* Task description
I'd like an exact copy of every line from the start of the entries below through the line containing "p f s).shadow = s.shadow := rfl", please.
──────── Records for processing
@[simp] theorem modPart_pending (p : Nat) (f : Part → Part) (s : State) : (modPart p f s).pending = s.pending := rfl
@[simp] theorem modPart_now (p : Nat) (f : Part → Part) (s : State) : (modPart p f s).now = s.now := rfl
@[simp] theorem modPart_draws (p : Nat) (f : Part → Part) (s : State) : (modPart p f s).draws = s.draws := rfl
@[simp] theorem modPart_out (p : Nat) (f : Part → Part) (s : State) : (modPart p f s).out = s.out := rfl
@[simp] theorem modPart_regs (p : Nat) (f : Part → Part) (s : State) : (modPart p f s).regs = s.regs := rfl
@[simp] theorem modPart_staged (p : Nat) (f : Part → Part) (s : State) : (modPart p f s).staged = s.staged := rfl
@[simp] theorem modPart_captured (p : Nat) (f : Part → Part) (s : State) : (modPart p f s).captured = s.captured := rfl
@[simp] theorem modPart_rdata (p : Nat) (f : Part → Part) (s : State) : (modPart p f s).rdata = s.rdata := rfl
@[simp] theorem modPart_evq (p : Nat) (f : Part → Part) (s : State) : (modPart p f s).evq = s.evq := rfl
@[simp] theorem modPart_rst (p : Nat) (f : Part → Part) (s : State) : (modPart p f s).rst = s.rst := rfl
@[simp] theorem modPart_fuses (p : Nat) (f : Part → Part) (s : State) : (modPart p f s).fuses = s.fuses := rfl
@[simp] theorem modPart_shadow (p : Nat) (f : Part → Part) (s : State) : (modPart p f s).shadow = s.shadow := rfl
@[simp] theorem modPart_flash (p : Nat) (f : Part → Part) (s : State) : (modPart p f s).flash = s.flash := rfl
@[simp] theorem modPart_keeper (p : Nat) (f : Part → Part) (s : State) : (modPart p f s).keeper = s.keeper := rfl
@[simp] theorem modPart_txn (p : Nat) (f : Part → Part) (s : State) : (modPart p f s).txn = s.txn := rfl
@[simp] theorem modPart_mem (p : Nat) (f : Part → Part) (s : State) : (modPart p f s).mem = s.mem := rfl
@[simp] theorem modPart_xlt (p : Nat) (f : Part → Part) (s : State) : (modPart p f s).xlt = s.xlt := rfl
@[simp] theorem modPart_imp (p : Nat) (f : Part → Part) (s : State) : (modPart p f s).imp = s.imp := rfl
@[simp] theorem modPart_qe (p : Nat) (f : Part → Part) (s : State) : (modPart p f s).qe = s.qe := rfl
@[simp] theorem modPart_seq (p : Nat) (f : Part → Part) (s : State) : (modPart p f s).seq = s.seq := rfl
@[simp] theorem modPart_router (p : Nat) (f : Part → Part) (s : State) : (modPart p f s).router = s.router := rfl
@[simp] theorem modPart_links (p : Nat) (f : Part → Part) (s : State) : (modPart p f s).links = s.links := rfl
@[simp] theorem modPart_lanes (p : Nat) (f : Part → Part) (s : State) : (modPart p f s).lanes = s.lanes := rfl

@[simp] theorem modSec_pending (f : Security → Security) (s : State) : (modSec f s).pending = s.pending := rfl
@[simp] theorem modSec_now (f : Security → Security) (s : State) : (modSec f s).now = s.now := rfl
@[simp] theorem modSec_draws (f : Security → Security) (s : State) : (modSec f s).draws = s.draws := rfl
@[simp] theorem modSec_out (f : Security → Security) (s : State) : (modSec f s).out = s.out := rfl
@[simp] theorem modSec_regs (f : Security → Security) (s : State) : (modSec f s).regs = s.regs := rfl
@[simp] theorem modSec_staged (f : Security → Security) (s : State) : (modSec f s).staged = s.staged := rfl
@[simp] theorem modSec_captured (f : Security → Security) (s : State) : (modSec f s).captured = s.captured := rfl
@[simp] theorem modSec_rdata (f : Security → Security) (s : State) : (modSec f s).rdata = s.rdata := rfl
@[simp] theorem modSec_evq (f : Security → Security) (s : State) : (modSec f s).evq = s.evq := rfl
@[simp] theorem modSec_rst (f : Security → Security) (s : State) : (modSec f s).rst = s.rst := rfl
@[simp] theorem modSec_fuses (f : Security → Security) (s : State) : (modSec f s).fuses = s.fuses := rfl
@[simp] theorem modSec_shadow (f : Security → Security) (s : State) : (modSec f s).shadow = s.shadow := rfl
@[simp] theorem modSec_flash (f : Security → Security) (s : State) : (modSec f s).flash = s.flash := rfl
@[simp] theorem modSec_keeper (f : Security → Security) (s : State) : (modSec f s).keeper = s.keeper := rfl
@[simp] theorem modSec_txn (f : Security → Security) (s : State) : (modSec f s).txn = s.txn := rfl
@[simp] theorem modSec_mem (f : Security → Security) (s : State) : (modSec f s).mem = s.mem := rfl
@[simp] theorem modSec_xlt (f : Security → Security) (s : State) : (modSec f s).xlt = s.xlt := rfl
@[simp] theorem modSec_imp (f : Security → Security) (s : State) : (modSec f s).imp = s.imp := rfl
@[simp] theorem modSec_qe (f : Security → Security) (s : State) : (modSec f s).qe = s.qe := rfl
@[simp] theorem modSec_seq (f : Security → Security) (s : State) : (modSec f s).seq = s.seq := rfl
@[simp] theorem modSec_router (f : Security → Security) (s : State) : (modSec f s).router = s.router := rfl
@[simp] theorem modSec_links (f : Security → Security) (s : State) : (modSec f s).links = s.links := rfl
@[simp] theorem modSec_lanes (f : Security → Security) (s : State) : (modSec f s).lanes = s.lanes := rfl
────────────────
* Task answer
@[simp] theorem modPart_pending (p : Nat) (f : Part → Part) (s : State) : (modPart p f s).pending = s.pending := rfl
@[simp] theorem modPart_now (p : Nat) (f : Part → Part) (s : State) : (modPart p f s).now = s.now := rfl
@[simp] theorem modPart_draws (p : Nat) (f : Part → Part) (s : State) : (modPart p f s).draws = s.draws := rfl
@[simp] theorem modPart_out (p : Nat) (f : Part → Part) (s : State) : (modPart p f s).out = s.out := rfl
@[simp] theorem modPart_regs (p : Nat) (f : Part → Part) (s : State) : (modPart p f s).regs = s.regs := rfl
@[simp] theorem modPart_staged (p : Nat) (f : Part → Part) (s : State) : (modPart p f s).staged = s.staged := rfl
@[simp] theorem modPart_captured (p : Nat) (f : Part → Part) (s : State) : (modPart p f s).captured = s.captured := rfl
@[simp] theorem modPart_rdata (p : Nat) (f : Part → Part) (s : State) : (modPart p f s).rdata = s.rdata := rfl
@[simp] theorem modPart_evq (p : Nat) (f : Part → Part) (s : State) : (modPart p f s).evq = s.evq := rfl
@[simp] theorem modPart_rst (p : Nat) (f : Part → Part) (s : State) : (modPart p f s).rst = s.rst := rfl
@[simp] theorem modPart_fuses (p : Nat) (f : Part → Part) (s : State) : (modPart p f s).fuses = s.fuses := rfl
@[simp] theorem modPart_shadow (p : Nat) (f : Part → Part) (s : State) : (modPart p f s).shadow = s.shadow := rfl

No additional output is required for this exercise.